- Basil Fawlty attending to Mr and Mrs Hamilton
- Episode no.: Series 2 Episode 3
- Directed by: Bob Spiers
- Written by: John Cleese; Connie Booth;
- Editing by: Neil Pittaway
- Original air date: 5 March 1979
- Running time: 35 minutes

Guest appearances
- Bruce Boa as Mr Hamilton; Claire Nielson as Mrs Hamilton; Norman Bird as Mr Arrad; Stella Tanner as Mrs Arrad; June Ellis as Mrs Johnston; Terence Conoley as Mr Johnston; Anthony Dawes as Mr Libson; Dorothy Frere as Miss Hare; Beatrice Shaw as Miss Gurke;

Episode chronology
| ← Previous "The Psychiatrist" | Next → "The Kipper and the Corpse" |

= Waldorf Salad (Fawlty Towers) =

"Waldorf Salad" is the third episode of the second series of the British television sitcom Fawlty Towers. Written by John Cleese and Connie Booth and directed by Bob Spiers, it was first broadcast on BBC2 on 5 March 1979.

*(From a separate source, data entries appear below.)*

/-- A granting SHARE window whose GRANT is on the line. -/
def handing : State :=
  sending { (withShare fun x => { x with ownership := .granting, grantee := some 3 }) with ownerDue := [.grant 0] }
    (.grant 0) (.grant 0x100 9 4 3 false)

theorem test_witness_CompletedGrant : (handing.win 0).ownership = .granting ∧ handing.li.line.runs ∧
    ((after .frameCompleted handing).win 0).expected = some 4 ∧
    ((after .frameCompleted handing).win 0).recordedOwner = 3 ∧ (after .frameCompleted handing).ownerDue = [] := by
  decide +kernel

/-- A SHARE window in GRANTING with nothing in the queue. -/
def granted : State := withShare fun x => { x with ownership := .granting, grantee := some 3 }

theorem test_witness_GrantDue : granted.settleGrants.ownerDue = [.grant 0] ∧
    (after .frameCompleted (sending granted .message (.claim 0))).ownerDue = [.grant 0] ∧
    (after .arbitrationLost (granted.modLi fun _ => arbitrating.li)).ownerDue = [.grant 0] ∧
    (after .transmitFault (granted.modLi fun _ => arbitrating.li)).ownerDue = [.grant 0] ∧
    ((after .transmitFault (granted.modLi fun _ => arbitrating.li)).win 0).ownership = .granting ∧
    ({ granted with pq := { entries := [{ entry 0 0 false with window := 0 }], mergeHold := false } } :
      State).settleGrants.ownerDue = [] := by decide +kernel

theorem test_witness_ReturnedGrant :
    (fun s : State => (s.win 0).sync = .gap ∧ (s.win 0).wait = .requestDelay 2016 ∧ (s.win 0).recordedOwner = 3)
      (after .frameCompleted (sending handing (.grant 0) (.grant 0x100 9 4 3 true))) := by decide +kernel

/-- A REFRESH_REQ of window 2 on the line. -/
def requesting : State :=
  sending { base with contexts := #v[.free, .reserved 2] } (.refreshReq 2) (.refreshReq 0x300 2)

theorem test_witness_CompletedRequest : requesting.reservedCtx 2 = some 1 ∧
    ((after .frameCompleted requesting).win 2).sync = .refreshing ∧
    (after .frameCompleted requesting).ctx 1 = .bound (Binding.fresh 2 2) := by decide +kernel

theorem test_witness_WithdrawnRequest :
    (after .frameCompleted (requesting.modLi fun li =>
      { li with tx := .send { onLine (.refreshReq 2) (.refreshReq 0x300 2) false with withdrawn := true } })).contexts =
        #v[.free, .reserved 2] := by decide +kernel

/-- The current sweep of window 1 in a phase. -/
def sweeping (phase : Phase) : State :=
  { base with se := { queue := [(0, .requested)], current := some { Sweep.fresh 1 .start with phase := phase }, idCounter := 6 } }

theorem test_witness_CompletedSweep :
    (after .frameCompleted (sending (sweeping .beginDue) (.sweepBegin 1) (.sweepBegin 0x200 0 6 9 2 .start))).se.idCounter = 7 ∧
    ((after .frameCompleted (sending (sweeping .data) (.sweepData 1) (.sweepData 0x200 6 0 []))).se.current.map
      (·.nextPage)) = some 1 ∧
    (after .frameCompleted (sending (sweeping .endDue) (.sweepEnd 1) (.sweepEnd 0x200 6 2 false))).se.current =
      some (Sweep.fresh 0 .requested) := by decide +kernel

The episode revolves around the arrival of the Hamiltons, who bribe Basil into preparing a meal for them, despite Terry the chef having left the hotel. Determined to make a profit despite not knowing how to prepare the requested Waldorf salad, Basil pretends that the chef is still in the kitchen, while having to prepare the meal himself.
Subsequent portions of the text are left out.